Using that: $$\vec{F}=-q\left[ \nabla\phi + \frac{\partial\vec{A}}{\partial t}-\vec{v}\times\left( \nabla\times\vec{A} \right) \right]$$

Now, the second equality holds because: $$ \vec{F}=\frac{d\vec{p}_{mec}}{dt}=q\left( \vec{E}+\vec{v}\times\vec{B} \right)$$

So one just have to substitute the electric and magnetic fields in terms of the potentials.

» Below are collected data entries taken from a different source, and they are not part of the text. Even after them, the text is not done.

/-- R53 to R56: `RGIVE` returns the top registers of a window once the warp's accesses are done; they enter the pool at the end of the cycle. `RCLAIM` joins
the claim queue, in the order of cycles and within one of WARPID, and at the end of a cycle its head is granted when the pool holds enough, with registers of
zero; `RCLAIM.t` takes them at once or not at all. -/
def Obligations.WindowsShrinkAndGrow : Prop :=
  (∀ (d k : BitVec 6) (s s1 : State) (c : Ctx),
    let m := 8 * k.toNat
    let before (x y : Nat × Nat × Nat) : Prop := x.2.2 < y.2.2 ∨ x.2.2 = y.2.2 ∧ x.1 < y.1
    (s.acting (.rgive k) = some (c, s1) → c.core.converged c.a = true → 16 + m ≤ c.th.window →
      (c.th.counter .gl = 0 → c.th.counter .lo = 0 →
        ∃ t, exec (.rgive k) s = .next t ∧ (c.my t).window = c.th.window - m ∧ (c.here t).pool = c.core.pool ∧
          (c.here t).released = c.core.released ++ (if m = 0 then [] else [(s1.now, m)]) ∧
          (∀ n < c.th.window - m, (c.my t).vreg n = (c.my s1).vreg n) ∧ (c.here t).claims = c.core.claims ∧ c.falls s1 t ∧
          c.rest t [] [] [] looseWindow = c.rest s1 [] [] [] looseWindow) ∧
      (¬ (c.th.counter .gl = 0 ∧ c.th.counter .lo = 0) →
        ∃ t, exec (.rgive k) s = .next t ∧ c.waits s1 t .rgive ∧ c.rest t [] [] [] looseRun = c.rest s1 [] [] [] looseRun)) ∧
    (s.acting (.rclaim k) = some (c, s1) → c.core.converged c.a = true → c.th.window + m ≤ 64 →
      ∃ t l r, exec (.rclaim k) s = .next t ∧ c.waits s1 t .rclaim ∧ c.core.claims = l ++ r ∧ (c.here t).claims = l ++ (c.a, m, s1.now) :: r ∧
        (∀ y ∈ l, ¬ before (c.a, m, s1.now) y) ∧ (∀ y ∈ r.head?, before (c.a, m, s1.now) y) ∧
        (c.here t).pool = c.core.pool ∧ (c.my t).window = c.th.window ∧ (c.my t).v = (c.my s1).v ∧
        c.rest t [] [] [] looseWindow = c.rest s1 [] [] [] looseWindow) ∧
    (s.acting (.rclaimT d k) = some (c, s1) → c.core.converged c.a = true → c.th.window + m ≤ 64 →
      let s2 := s1.endCycles c.k
      let now := c.here s2
      let got : Prop := now.claims = [] ∧ m ≤ now.pool
      let bits (x : W32) : W32 := if d.toNat = 7 then allLanes else x
      ∃ t, exec (.rclaimT d k) s = .next t ∧ c.falls s2 t ∧ (c.here t).claims = now.claims ∧
        c.rest t [] [] [d.toNat] looseWindow = c.rest s2 [] [] [d.toNat] looseWindow ∧
        (got → (c.my t).pval d.toNat = bits allLanes ∧ (c.here t).pool = now.pool - m ∧ (c.my t).window = (c.my s2).window + m ∧
          (c.my t).v = (c.my s2).v ++ List.replicate m VReg.zero) ∧
        (¬ got → (c.my t).pval d.toNat = bits 0#32 ∧ (c.here t).pool = now.pool ∧ (c.my t).window = (c.my s2).window ∧ (c.my t).v = (c.my s2).v)) ∧
    (c.core.converged c.a = false →
      (s.acting (.rgive k) = some (c, s1) → exec (.rgive k) s = .next (c.trapWith 4#8 0x0C#8 c.pass s1)) ∧
      (s.acting (.rclaim k) = some (c, s1) → exec (.rclaim k) s = .next (c.trapWith 4#8 0x0C#8 c.pass s1)) ∧
      (s.acting (.rclaimT d k) = some (c, s1) → exec (.rclaimT d k) s = .next (c.trapWith 4#8 0x0C#8 c.pass s1)))) ∧
  (∀ (s : State) (k w need since : Nat) (core : Core) (rest : List (Nat × Nat × Nat)), s.core? k = some core → core.claims = (w, need, since) :: rest → w < 16 →
    (core.thread w).ahead = none →
    let pool := core.pool + ((core.released.filter fun r => decide (r.1 < s.now)).map Prod.snd).sum
    let left := core.released.filter fun r => !decide (r.1 < s.now)
    (need ≤ pool → since < s.now → (∀ x ∈ rest.head?, pool < need + x.2.1 ∨ s.now ≤ x.2.2) →
      ∃ t x, exec (.claimGrant k) s = .next t ∧ t.core? k = some x ∧ x.pool = pool - need ∧ x.claims = rest ∧ x.released = left ∧
        (x.thread w).window = (core.thread w).window + need ∧ (x.thread w).v = (core.thread w).v ++ List.replicate need VReg.zero ∧
        (∀ sl, core.acts = true → ((core.thread w).slot sl).st = .waiting .rclaim → ((x.thread w).slot sl).st = .live ∧
          ((core.thread w).loops = [] → ((x.thread w).slot sl).pc = nextPc ((core.thread w).slot sl).pc)) ∧
        (∀ y, y ≠ w → x.thread y = core.thread y) ∧ t.mem = s.mem) ∧
    (pool < need ∨ s.now ≤ since →
      ∃ t x, exec (.claimGrant k) s = .next t ∧ t.core? k = some x ∧ x.pool = pool ∧ x.released = left ∧ x.claims = core.claims ∧ x.thr = core.thr ∧
        t.mem = s.mem))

Now, I expressed the kinetic energy in terms of the velocity dot product and did some algebra and arrived to this:

$$ \frac{d}{dt}\left( T+q\phi \right)=\frac{\partial}{\partial t}(q\phi)-q\vec{v}\nabla\phi-q\vec{v} \cdot\frac{\partial \vec{A}}{\partial t}$$

Which I rearranged:

$$\frac{d}{dt}\left( T+q\phi \right)=q\frac{\partial}{\partial t}\left( \phi-\vec{v}\cdot\vec{A} \right)+q\left( \vec{A}\cdot\frac{\partial\vec{v}}{\partial t}-\vec{v}\cdot\nabla\phi \right)$$

Which is almost what I want, but how do I get rid of the second term...? Any ideas?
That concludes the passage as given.